#### Stored items from a collection:
★ ★ ★

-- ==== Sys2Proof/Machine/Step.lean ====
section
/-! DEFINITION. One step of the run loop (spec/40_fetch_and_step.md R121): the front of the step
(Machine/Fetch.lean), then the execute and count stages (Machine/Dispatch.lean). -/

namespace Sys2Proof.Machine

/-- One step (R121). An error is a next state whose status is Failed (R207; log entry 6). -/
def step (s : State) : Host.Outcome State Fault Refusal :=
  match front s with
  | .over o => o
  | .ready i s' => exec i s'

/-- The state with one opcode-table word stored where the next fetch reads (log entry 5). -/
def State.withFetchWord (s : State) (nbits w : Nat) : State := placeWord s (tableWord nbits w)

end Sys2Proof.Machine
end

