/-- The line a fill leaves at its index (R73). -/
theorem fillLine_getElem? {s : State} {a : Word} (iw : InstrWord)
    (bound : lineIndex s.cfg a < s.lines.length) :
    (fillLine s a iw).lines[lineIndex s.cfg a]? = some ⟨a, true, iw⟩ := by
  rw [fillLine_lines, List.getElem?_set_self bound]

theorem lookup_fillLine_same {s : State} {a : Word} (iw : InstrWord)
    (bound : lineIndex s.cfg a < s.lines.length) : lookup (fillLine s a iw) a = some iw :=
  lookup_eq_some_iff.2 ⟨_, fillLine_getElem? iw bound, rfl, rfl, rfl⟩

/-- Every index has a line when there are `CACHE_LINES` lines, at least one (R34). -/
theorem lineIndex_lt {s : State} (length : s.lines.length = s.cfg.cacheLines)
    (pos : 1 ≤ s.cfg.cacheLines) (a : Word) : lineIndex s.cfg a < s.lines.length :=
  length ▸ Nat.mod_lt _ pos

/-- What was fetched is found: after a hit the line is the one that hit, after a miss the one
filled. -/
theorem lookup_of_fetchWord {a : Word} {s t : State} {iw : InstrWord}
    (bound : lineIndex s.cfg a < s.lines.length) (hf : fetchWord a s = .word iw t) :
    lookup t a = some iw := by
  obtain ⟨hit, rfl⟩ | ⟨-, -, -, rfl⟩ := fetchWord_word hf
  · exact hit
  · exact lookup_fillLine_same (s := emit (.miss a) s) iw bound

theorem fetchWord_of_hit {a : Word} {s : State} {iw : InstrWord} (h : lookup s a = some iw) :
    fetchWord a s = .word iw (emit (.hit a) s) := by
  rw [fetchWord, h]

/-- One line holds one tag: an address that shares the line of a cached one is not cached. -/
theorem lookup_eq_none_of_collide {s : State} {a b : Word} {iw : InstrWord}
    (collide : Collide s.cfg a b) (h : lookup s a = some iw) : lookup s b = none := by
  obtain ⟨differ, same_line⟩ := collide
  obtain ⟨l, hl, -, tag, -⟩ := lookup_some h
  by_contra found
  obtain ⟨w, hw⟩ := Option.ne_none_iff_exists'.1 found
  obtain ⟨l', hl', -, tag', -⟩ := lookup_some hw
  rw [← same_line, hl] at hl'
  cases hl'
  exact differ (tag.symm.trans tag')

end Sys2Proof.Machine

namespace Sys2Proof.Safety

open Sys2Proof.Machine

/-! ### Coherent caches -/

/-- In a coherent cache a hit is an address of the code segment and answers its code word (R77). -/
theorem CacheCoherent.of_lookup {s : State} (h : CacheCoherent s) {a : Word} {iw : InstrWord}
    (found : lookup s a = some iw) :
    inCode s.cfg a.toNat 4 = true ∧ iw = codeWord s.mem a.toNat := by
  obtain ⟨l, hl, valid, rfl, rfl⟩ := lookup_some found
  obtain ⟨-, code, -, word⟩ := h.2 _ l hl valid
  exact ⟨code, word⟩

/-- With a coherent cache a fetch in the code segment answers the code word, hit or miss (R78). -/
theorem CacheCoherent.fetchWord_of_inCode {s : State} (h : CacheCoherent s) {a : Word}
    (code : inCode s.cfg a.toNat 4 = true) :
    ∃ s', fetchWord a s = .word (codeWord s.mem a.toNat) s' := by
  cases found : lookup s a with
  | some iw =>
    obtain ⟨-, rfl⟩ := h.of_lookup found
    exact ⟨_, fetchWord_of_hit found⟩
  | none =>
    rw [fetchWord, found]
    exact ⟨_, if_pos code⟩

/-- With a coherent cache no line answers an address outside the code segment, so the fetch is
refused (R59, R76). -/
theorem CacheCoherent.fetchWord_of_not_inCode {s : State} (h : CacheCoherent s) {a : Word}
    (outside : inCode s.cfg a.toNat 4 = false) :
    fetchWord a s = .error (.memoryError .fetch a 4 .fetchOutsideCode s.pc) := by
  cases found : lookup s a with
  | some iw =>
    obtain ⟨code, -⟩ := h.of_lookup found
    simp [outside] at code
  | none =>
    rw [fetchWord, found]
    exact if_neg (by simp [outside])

★ ★ ★

#### Task:
Among the lines above, repeat exactly those from the line with "(bound : lineIndex s.cfg a < s.lines.length) (hf" to the line with "rw [fetchWord, h]", counting both ends.

#### Result for this exercise:
    (bound : lineIndex s.cfg a < s.lines.length) (hf : fetchWord a s = .word iw t) :
    lookup t a = some iw := by
  obtain ⟨hit, rfl⟩ | ⟨-, -, -, rfl⟩ := fetchWord_word hf
  · exact hit
  · exact lookup_fillLine_same (s := emit (.miss a) s) iw bound

theorem fetchWord_of_hit {a : Word} {s : State} {iw : InstrWord} (h : lookup s a = some iw) :
    fetchWord a s = .word iw (emit (.hit a) s) := by
  rw [fetchWord, h]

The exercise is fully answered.